Agreement between the raters was defined independently for each parameter. For vertical and horizontal CDRs, a variation within ±0.09 was considered acceptable since the ophthalmologists reported ratio in 1 decimal and the software reported the ratio in 2 decimals. For ISNT rule, a reversal of the inferior–superior (I-S) NRR thickness or the nasal and temporal NRR thickness was reported as violations. The first ISNT analysis was a comparison of the I-S rim to recognize if there was a change in the rim anatomy, and if the inferior rim thickness was noted to be less than the superior rim, a violation was recorded. In the second ISNT analysis, a comparison of the nasal and temporal rim was done, and if there was a change in the rim anatomy and the nasal rim thickness was noted to be less than the temporal rim thickness, it was recorded as a violation. The ophthalmologists reported the DDLS stage and an exact match was needed in the RIA-G report for it to be labeled as concurrent. Finally, the ophthalmologists reported whether glaucomatous optic neuropathy was present or absent (suspects were considered as glaucomatous neuropathy present) and the same was compared with the result from the RIA-G output. Statistical analysis was conducted using SPSS V24.0 (IBM Corp., Armonk, NY, USA). Interrater agreement was evaluated using interclass correlation coefficient (ICC) and Cohen's kappa as appropriate. Sensitivity, specificity, and predictive value were calculated using 2 × 2 tables and appropriate formulae.
| Results|| |
A database of 550 unique fundus photographs which met the inclusion criteria were used for the study. A total of 275 fundus photographs were randomly selected and evaluated by the ophthalmologists and RIA-G. Six photographs were rejected by the ophthalmologists in view of poor quality and obscured disc details. Of the remaining 269 images, 15 had a detection error on the RIA-G and were excluded from the analysis. A further 25 images were excluded as there was disagreement between all three experts. For the final analysis, 229 images were considered valid. The clinical and demographic profile of the patients whose photographs were selected is depicted in [Table 1].

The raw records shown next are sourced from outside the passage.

@[simp] theorem State.ringHigh_pending (b : Nat) : (s.ringHigh b).pending = s.pending := by
  unfold State.ringHigh; dsimp only; split <;> simp
@[simp] theorem State.ringHigh_part (b : Nat) : (s.ringHigh b).part = s.part := by
  unfold State.ringHigh; dsimp only; split <;> simp
@[simp] theorem State.ringHigh_regs (b : Nat) : (s.ringHigh b).regs = s.regs := by
  unfold State.ringHigh; dsimp only; split <;> simp
@[simp] theorem State.ringHigh_mem (b : Nat) : (s.ringHigh b).mem = s.mem := by
  unfold State.ringHigh; dsimp only; split <;> simp
@[simp] theorem State.ringHigh_units (b : Nat) : (s.ringHigh b).units = s.units := by
  unfold State.ringHigh; dsimp only; split <;> simp
@[simp] theorem State.ringHigh_aux (b : Nat) : (s.ringHigh b).aux = s.aux := by
  unfold State.ringHigh; dsimp only; split <;> simp
@[simp] theorem State.ringHigh_hist (b : Nat) : (s.ringHigh b).hist = s.hist := by
  unfold State.ringHigh; dsimp only; split <;> simp
@[simp] theorem State.ringHigh_tree (b : Nat) : (s.ringHigh b).tree = s.tree := by
  unfold State.ringHigh; dsimp only; split <;> simp
@[simp] theorem State.ringHigh_fw (b : Nat) : (s.ringHigh b).fw = s.fw := by
  unfold State.ringHigh; dsimp only; split <;> simp
@[simp] theorem State.ringHigh_td (b : Nat) : (s.ringHigh b).td = s.td := by
  unfold State.ringHigh; dsimp only; split <;> simp
@[simp] theorem State.ringHigh_th (b : Nat) : (s.ringHigh b).th = s.th := by
  unfold State.ringHigh; dsimp only; split <;> simp
@[simp] theorem State.ringHigh_bytes (b : Nat) : (s.ringHigh b).bytes = s.bytes := by
  unfold State.ringHigh; dsimp only; split <;> simp
@[simp] theorem State.ringHigh_sems (b : Nat) : (s.ringHigh b).sems = s.sems := by
  unfold State.ringHigh; dsimp only; split <;> simp
@[simp] theorem State.ringHigh_readLatch (b : Nat) : (s.ringHigh b).readLatch = s.readLatch := by
  unfold State.ringHigh; dsimp only; split <;> simp
@[simp] theorem State.ringHigh_writeLatch (b : Nat) : (s.ringHigh b).writeLatch = s.writeLatch := by
  unfold State.ringHigh; dsimp only; split <;> simp
@[simp] theorem State.ringHigh_guest (b : Nat) : (s.ringHigh b).guest = s.guest := by
  unfold State.ringHigh; dsimp only; split <;> simp
@[simp] theorem State.ringHigh_scan (b : Nat) : (s.ringHigh b).scan = s.scan := by
  unfold State.ringHigh; dsimp only; split <;> simp
@[simp] theorem State.ringHigh_clock (b : Nat) : (s.ringHigh b).clock = s.clock := by
  unfold State.ringHigh; dsimp only; split <;> simp
@[simp] theorem State.ringHigh_power (b : Nat) : (s.ringHigh b).power = s.power := by
  unfold State.ringHigh; dsimp only; split <;> simp
@[simp] theorem State.ringHigh_nv (b : Nat) : (s.ringHigh b).nv = s.nv := by
  unfold State.ringHigh; dsimp only; split <;> simp
@[simp] theorem State.ringHigh_signboard (b : Nat) : (s.ringHigh b).signboard = s.signboard := by
  unfold State.ringHigh; dsimp only; split <;> simp
@[simp] theorem State.ringHigh_signboardGen (b : Nat) : (s.ringHigh b).signboardGen = s.signboardGen := by
  unfold State.ringHigh; dsimp only; split <;> simp
@[simp] theorem State.ringHigh_answer (b : Nat) : (s.ringHigh b).answer = s.answer := by
  unfold State.ringHigh; dsimp only; split <;> simp
@[simp] theorem State.ringHigh_fresh (b : Nat) : (s.ringHigh b).fresh = s.fresh := by
  unfold State.ringHigh; dsimp only; split <;> simp

@[simp] theorem State.occur_pending (e : Nat) : (s.occur e).pending = s.pending := by
  unfold State.occur; repeat' split
  all_goals simp
@[simp] theorem State.occur_part (e : Nat) : (s.occur e).part = s.part := by
  unfold State.occur; repeat' split
  all_goals simp
@[simp] theorem State.occur_regs (e : Nat) : (s.occur e).regs = s.regs := by
  unfold State.occur; repeat' split
  all_goals simp
@[simp] theorem State.occur_mem (e : Nat) : (s.occur e).mem = s.mem := by
  unfold State.occur; repeat' split
  all_goals simp
@[simp] theorem State.occur_units (e : Nat) : (s.occur e).units = s.units := by
  unfold State.occur; repeat' split
  all_goals simp
@[simp] theorem State.occur_aux (e : Nat) : (s.occur e).aux = s.aux := by
  unfold State.occur; repeat' split
  all_goals simp
@[simp] theorem State.occur_hist (e : Nat) : (s.occur e).hist = s.hist := by
  unfold State.occur; repeat' split
  all_goals simp
@[simp] theorem State.occur_tree (e : Nat) : (s.occur e).tree = s.tree := by
  unfold State.occur; repeat' split
  all_goals simp
@[simp] theorem State.occur_fw (e : Nat) : (s.occur e).fw = s.fw := by
  unfold State.occur; repeat' split
  all_goals simp
@[simp] theorem State.occur_td (e : Nat) : (s.occur e).td = s.td := by
  unfold State.occur; repeat' split
  all_goals simp
@[simp] theorem State.occur_th (e : Nat) : (s.occur e).th = s.th := by
  unfold State.occur; repeat' split
  all_goals simp
@[simp] theorem State.occur_bytes (e : Nat) : (s.occur e).bytes = s.bytes := by
  unfold State.occur; repeat' split
  all_goals simp
@[simp] theorem State.occur_sems (e : Nat) : (s.occur e).sems = s.sems := by
  unfold State.occur; repeat' split
  all_goals simp
@[simp] theorem State.occur_readLatch (e : Nat) : (s.occur e).readLatch = s.readLatch := by
  unfold State.occur; repeat' split
  all_goals simp
@[simp] theorem State.occur_writeLatch (e : Nat) : (s.occur e).writeLatch = s.writeLatch := by
  unfold State.occur; repeat' split
  all_goals simp
@[simp] theorem State.occur_guest (e : Nat) : (s.occur e).guest = s.guest := by
  unfold State.occur; repeat' split
  all_goals simp
@[simp] theorem State.occur_scan (e : Nat) : (s.occur e).scan = s.scan := by
  unfold State.occur; repeat' split
  all_goals simp
@[simp] theorem State.occur_clock (e : Nat) : (s.occur e).clock = s.clock := by
  unfold State.occur; repeat' split
  all_goals simp
@[simp] theorem State.occur_power (e : Nat) : (s.occur e).power = s.power := by
  unfold State.occur; repeat' split
  all_goals simp
@[simp] theorem State.occur_nv (e : Nat) : (s.occur e).nv = s.nv := by
  unfold State.occur; repeat' split
  all_goals simp
@[simp] theorem State.occur_signboard (e : Nat) : (s.occur e).signboard = s.signboard := by
  unfold State.occur; repeat' split
  all_goals simp
@[simp] theorem State.occur_signboardGen (e : Nat) : (s.occur e).signboardGen = s.signboardGen := by
  unfold State.occur; repeat' split
  all_goals simp
@[simp] theorem State.occur_answer (e : Nat) : (s.occur e).answer = s.answer := by
  unfold State.occur; repeat' split
  all_goals simp
@[simp] theorem State.occur_fresh (e : Nat) : (s.occur e).fresh = s.fresh := by
  unfold State.occur; repeat' split
  all_goals simp

@[simp] theorem State.raise_pending (e : Nat) : (s.raise e).pending = s.pending := by
  simp [State.raise]
@[simp] theorem State.raise_part (e : Nat) : (s.raise e).part = s.part := by
  simp [State.raise]
@[simp] theorem State.raise_regs (e : Nat) : (s.raise e).regs = s.regs := by
  simp [State.raise]
@[simp] theorem State.raise_mem (e : Nat) : (s.raise e).mem = s.mem := by
  simp [State.raise]
@[simp] theorem State.raise_units (e : Nat) : (s.raise e).units = s.units := by
  simp [State.raise]
@[simp] theorem State.raise_aux (e : Nat) : (s.raise e).aux = s.aux := by
  simp [State.raise]
@[simp] theorem State.raise_hist (e : Nat) : (s.raise e).hist = s.hist := by
  simp [State.raise]
@[simp] theorem State.raise_tree (e : Nat) : (s.raise e).tree = s.tree := by
  simp [State.raise]
@[simp] theorem State.raise_fw (e : Nat) : (s.raise e).fw = s.fw := by
  simp [State.raise]
@[simp] theorem State.raise_td (e : Nat) : (s.raise e).td = s.td := by
  simp [State.raise]
@[simp] theorem State.raise_th (e : Nat) : (s.raise e).th = s.th := by
  simp [State.raise]
@[simp] theorem State.raise_bytes (e : Nat) : (s.raise e).bytes = s.bytes := by
  simp [State.raise]
@[simp] theorem State.raise_sems (e : Nat) : (s.raise e).sems = s.sems := by
  simp [State.raise]
@[simp] theorem State.raise_readLatch (e : Nat) : (s.raise e).readLatch = s.readLatch := by
  simp [State.raise]
@[simp] theorem State.raise_writeLatch (e : Nat) : (s.raise e).writeLatch = s.writeLatch := by
  simp [State.raise]
@[simp] theorem State.raise_guest (e : Nat) : (s.raise e).guest = s.guest := by
  simp [State.raise]
@[simp] theorem State.raise_scan (e : Nat) : (s.raise e).scan = s.scan := by
  simp [State.raise]
@[simp] theorem State.raise_clock (e : Nat) : (s.raise e).clock = s.clock := by
  simp [State.raise]
@[simp] theorem State.raise_power (e : Nat) : (s.raise e).power = s.power := by
  simp [State.raise]
@[simp] theorem State.raise_nv (e : Nat) : (s.raise e).nv = s.nv := by
  simp [State.raise]
@[simp] theorem State.raise_signboard (e : Nat) : (s.raise e).signboard = s.signboard := by
  simp [State.raise]
@[simp] theorem State.raise_signboardGen (e : Nat) : (s.raise e).signboardGen = s.signboardGen := by
  simp [State.raise]
@[simp] theorem State.raise_answer (e : Nat) : (s.raise e).answer = s.answer := by
  simp [State.raise]
@[simp] theorem State.raise_fresh (e : Nat) : (s.raise e).fresh = s.fresh := by
  simp [State.raise]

|Table 1: Clinical and demographic profile of patients whose fundus photographs comprised the sampling frame|
Click here to view
The mean difference between the vertical CDR defined by RIA-G and the ophthalmologists was − 0.004 ± 0.1 with a slight negative skew of −0.3 indicating that generally the software slightly overreported the vertical CDR [Figure 1]. There was a strong correlation between the vertical CDR reported by the ophthalmologists and the software. (r = 0.77, P < 0.005). [Figure 2] depicts the Bland–Altman plot for vertical CDR showing that there is no consistent bias of RIA-G outputs versus the experts. However, there is an element of proportional bias of 7.4% and −7.1% in eyes with vertical CDR of ≤0.3 and ≥0.7, respectively. ICC for evaluating agreement between RIA-G and the ophthalmologists was 0.79 (single-rating, absolute-agreement, two-way random-effects model with two raters across 229 subjects) which implies a good degree of agreement.

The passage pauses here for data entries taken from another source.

-- ==== Sys2Proof/Laws/KeepsOps.lean ====
section
/-! SUPPORT. What every operation of Ops keeps: the canonical form, the part and the queue. -/

set_option linter.unusedTactic false
set_option linter.unreachableTactic false

namespace Sys2Proof.Machine

theorem State.wr_keeps {s0 s : State} (b off : Nat) (v : Word) (h : Keeps s0 s) : Keeps s0 (s.wr b off v) :=
  keeps_stores _ _ _ _ _ _ _ _ _ _ _ _ _ _ _ _ _ _ _ _ _ _ _ _ h (fun w => Store.set_wf _ _ w) id

theorem State.put_keeps {z0 : State} {s : State} (b : Nat) (r : FRef) (v : Nat)  (hK : Keeps z0 s) :
    Keeps z0 (State.put s b r v) := by
  unfold State.put
  try dsimp only
  repeat' (first | with_reducible assumption | with_reducible apply State.wr_keeps | with_reducible apply keeps_ite | with_reducible apply keeps_foldl | fail_if_no_progress (with_reducible apply keeps_other) | with_reducible apply keeps_dropRegs | with_reducible apply keeps_dropMem | with_reducible apply keeps_dropBoth | (intro _; intros) | (refine keeps_of_some (by with_reducible assumption) ?_) | (refine keeps_of_fst (by with_reducible assumption) ?_) | split)

theorem State.putB_keeps {z0 : State} {s : State} (b : Nat) (r : FRef) (v : Bool)  (hK : Keeps z0 s) :
    Keeps z0 (State.putB s b r v) := by
  unfold State.putB
  try dsimp only
  repeat' (first | with_reducible assumption | with_reducible apply State.put_keeps | with_reducible apply keeps_ite | with_reducible apply keeps_foldl | fail_if_no_progress (with_reducible apply keeps_other) | with_reducible apply keeps_dropRegs | with_reducible apply keeps_dropMem | with_reducible apply keeps_dropBoth | (intro _; intros) | (refine keeps_of_some (by with_reducible assumption) ?_) | (refine keeps_of_fst (by with_reducible assumption) ?_) | split)

theorem State.putI_keeps {z0 : State} {s : State} (b : Nat) (r : FRef) (v : Int)  (hK : Keeps z0 s) :
    Keeps z0 (State.putI s b r v) := by
  unfold State.putI
  try dsimp only
  repeat' (first | with_reducible assumption | with_reducible apply State.put_keeps | with_reducible apply keeps_ite | with_reducible apply keeps_foldl | fail_if_no_progress (with_reducible apply keeps_other) | with_reducible apply keeps_dropRegs | with_reducible apply keeps_dropMem | with_reducible apply keeps_dropBoth | (intro _; intros) | (refine keeps_of_some (by with_reducible assumption) ?_) | (refine keeps_of_fst (by with_reducible assumption) ?_) | split)

theorem State.setUnit_keeps {z0 : State} {s : State} (w : Nat) (x : UnitX)  (hK : Keeps z0 s) :
    Keeps z0 (State.setUnit s w x) := by
  unfold State.setUnit
  try dsimp only
  repeat' (first | with_reducible assumption | with_reducible apply keeps_ite | with_reducible apply keeps_foldl | fail_if_no_progress (with_reducible apply keeps_other) | with_reducible apply keeps_dropRegs | with_reducible apply keeps_dropMem | with_reducible apply keeps_dropBoth | (intro _; intros) | (refine keeps_of_some (by with_reducible assumption) ?_) | (refine keeps_of_fst (by with_reducible assumption) ?_) | split)

theorem State.setAx_keeps {z0 : State} {s : State} (w : Nat) (slot : Nat) (v : Nat)  (hK : Keeps z0 s) :
    Keeps z0 (State.setAx s w slot v) := by
  unfold State.setAx
  try dsimp only
  repeat' (first | with_reducible assumption | with_reducible apply keeps_ite | with_reducible apply keeps_foldl | fail_if_no_progress (with_reducible apply keeps_other) | with_reducible apply keeps_dropRegs | with_reducible apply keeps_dropMem | with_reducible apply keeps_dropBoth | (intro _; intros) | (refine keeps_of_some (by with_reducible assumption) ?_) | (refine keeps_of_fst (by with_reducible assumption) ?_) | split)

|Figure 1: Vertical cup–disc ratio difference between RIA-G and ophthalmologists. Graphical description of the difference in vertical cup–disc ratio as detected by RIA-G and the ophthalmologists. Note the bell-shaped curve with a slight negative skew indicating that the software slightly overreported the vertical cup–disc ratio|
Click here to view
|Figure 2: Bland–Altman plot depicting agreement between RIA-G and ophthalmologists with regard to vertical cup–disc ratio. Bland–Altman plot between the mean of vertical cup–disc ratio of RIA-G and ophthalmologists (x-axis) and the difference in vertical cup–disc ratio between RIA-G and ophthalmologists (y-axis). As seen in the plot, there is no consistent bias of RIA-G versus the experts as the data points are nearly equally represented on both sides of the x-axis|
Click here to view
The mean difference between the horizontal CDR defined by RIA-G and the ophthalmologists was − 0.07 ± 0.13 with a slight negative skew of − 0.4 indicating that generally the software slightly overreported the horizontal CDR [Figure 3]. There was a moderate to strong correlation between the horizontal CDR reported by the ophthalmologists and the software. (r = 0.61, P < 0.05). [Figure 4] depicts the Bland–Altman plot for horizontal CDR showing that there is no consistent bias of RIA-G outputs versus the experts. However, there is an element of proportional bias of 35.1% and −25.2% in eyes with horizontal CDR of ≤0.3 and ≥0.7, respectively. ICC for evaluating agreement between RIA-G and the ophthalmologists was 0.48 (single-rating, absolute-agreement, two-way random-effects model with two raters across 229 subjects) which implies an average degree of agreement.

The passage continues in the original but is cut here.